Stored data
※

-- ==== Sys2Proof/Certificates/Slice0/Obligations.lean ====
section
/-!
DEFINITION. The statements for the provers: one proposition per obligation of OBLIGATIONS.json, each with the rules of spec/ it rests on.
-/
set_option maxRecDepth 4000
open Sys2Proof Sys2Proof.Machine

/-- With a command c at the front of the queue, a step answers exactly what exec answers for c on the state whose queue is the rest. (spec/opcode_table.json, 95_what_each_step_holds.md) -/
def Obligations.StepRunsFrontCommand : Prop :=
  ∀ (s : State) (c : Instr) (rest : List Instr), s.pending = c :: rest → step s = exec c { s with pending := rest }

/-- On an empty queue a step answers a next state: the queue stays empty, the time is one nanosecond later, no byte of memory changes, and the state keeps its canonical forms. That an empty queue is a nanosecond is the model's choice (assumption log 3). (R19, 02_meridian_time.md) -/
def Obligations.EmptyQueueIsOneNanosecond : Prop :=
  ∀ s : State, Inv s → s.pending = [] → ∃ t, step s = .next t ∧ t.pending = [] ∧ t.now = s.now + 1 ∧ t.mem = s.mem ∧ Inv t

/-- Inv holds at State.reset: memory and registers are in canonical form, and the queue is empty. (R698, 23_address_and_register_index.md) -/
def Obligations.ResetHoldsInvariant : Prop :=
  Inv State.reset ∧ State.reset.pending = []

/-- From every state with Inv, whatever command stands at the front of the queue and whatever its operands, if the step answers a next state then that state has Inv: memory lists no zero byte and registers list no reset value, each in strictly rising order of address. (R6, R333, R698) -/
def Obligations.EveryStepKeepsInvariant : Prop :=
  ∀ s t : State, Inv s → step s = .next t → Inv t

/-- For every command with any operands, in every state with Inv, exec answers a next state (never a fault, never a refusal) in which the queue and the time are as before and Inv holds. That a command takes no time is the model's choice (assumption log 3). (95_what_each_step_holds.md, spec/opcode_table.json) -/
def Obligations.EveryCommandGoesOn : Prop :=
  ∀ (c : Instr) (s : State), Inv s → Completes c s fun t => t.pending = s.pending ∧ t.now = s.now ∧ Inv t

/-- A frame with an uncorrectable codeword is counted and answered with a NAK of the last frame in order, and nothing else happens. A good frame first frees what its trailer acknowledges; then, in order, admitted by its scope and opened under one of the port's keys, its body is taken; in order but of a scope the port does not admit it is counted FOREIGN and its place taken; a failed tag is counted and refused; out of order it is only acknowledged or refused. An ACK block frees what it acknowledges. (R402, R403, R405) -/
def Obligations.DarendFramesReceived : Prop :=
  (∀ (s : State) (p : Nat) (f : FrameIn), Inv s → p < 32 → inService s p = true → f.good = false → Completes (.darendFrame p f) s fun t =>
    t.out = s.out ++ [⟨.ack, p, [((getPort s p).rxNext + 2 ^ 64 - 1) % 2 ^ 32, (getPort s p).freed.getD 0 0, (getPort s p).freed.getD 1 0, (getPort s p).freed.getD 2 0, 1], [], some (p, 0)⟩] ∧
      getF t (R.DRD_PORT_FEC p) F.DRD_PORT_FEC_UNCORRECTABLE = satAdd 32 (getF s (R.DRD_PORT_FEC p) F.DRD_PORT_FEC_UNCORRECTABLE) 1 ∧ OnlyRegs [R.DRD_PORT_FEC p] s t ∧
      t = { s with regs := t.regs, out := t.out }) ∧
  (∀ (s u : State) (p : Nat) (f : FrameIn), p < 32 → inService s p = true → f.good = true → u = takeAck (cleanBlock s p) p f.trailer → hdSeq f.header ≠ (getPort u p).rxNext % 2 ^ 32 →
    exec (.darendFrame p f) s = .next (sendAck u p (!seqLe (hdSeq f.header) (getPort u p).rxNext))) ∧
  (∀ (s u : State) (p : Nat) (f : FrameIn), p < 32 → inService s p = true → f.good = true → u = takeAck (cleanBlock s p) p f.trailer → hdSeq f.header = (getPort u p).rxNext % 2 ^ 32 →
    admits u p (hdScope f.header) = false ∨ (restricted u p = true ∧ ¬ (hdScope f.header = 0 ∧ hdClass f.header = 0)) →
    exec (.darendFrame p f) s = .next (noteAt (incF (acceptSeq u p (hdClass f.header) (cdiv (hdLength f.header) 64) true) (R.DRD_PORT_ERRORS p) F.DRD_PORT_ERRORS_FOREIGN 1) (portSource p) 0x03 clsInfo)) ∧
  (∀ (s u : State) (p : Nat) (f : FrameIn), p < 32 → inService s p = true → f.good = true → u = takeAck (cleanBlock s p) p f.trailer → hdSeq f.header = (getPort u p).rxNext % 2 ^ 32 →
    admits u p (hdScope f.header) = true → restricted u p = false → openFrame u p f = none → exec (.darendFrame p f) s = .next (tagFailed u p)) ∧
  (∀ (s u : State) (p : Nat) (f : FrameIn) (g : KeyGen) (body : Bytes), p < 32 → inService s p = true → f.good = true → u = takeAck (cleanBlock s p) p f.trailer → hdSeq f.header = (getPort u p).rxNext % 2 ^ 32 →
    admits u p (hdScope f.header) = true → restricted u p = false → openFrame u p f = some (g, body) → (getPort u p).keys = [g] → exec (.darendFrame p f) s = .next (takeBody u p f body)) ∧
  (∀ (s : State) (p : Nat) (a : AckIn), p < 32 → inService s p = true → exec (.ack p a) s = .next (takeAck (cleanBlock s p) p a))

※

### WHAT IS EXPECTED
Lines in the data containing the string "some" are to be counted; give that number alone.

### ANSWER SPACE
2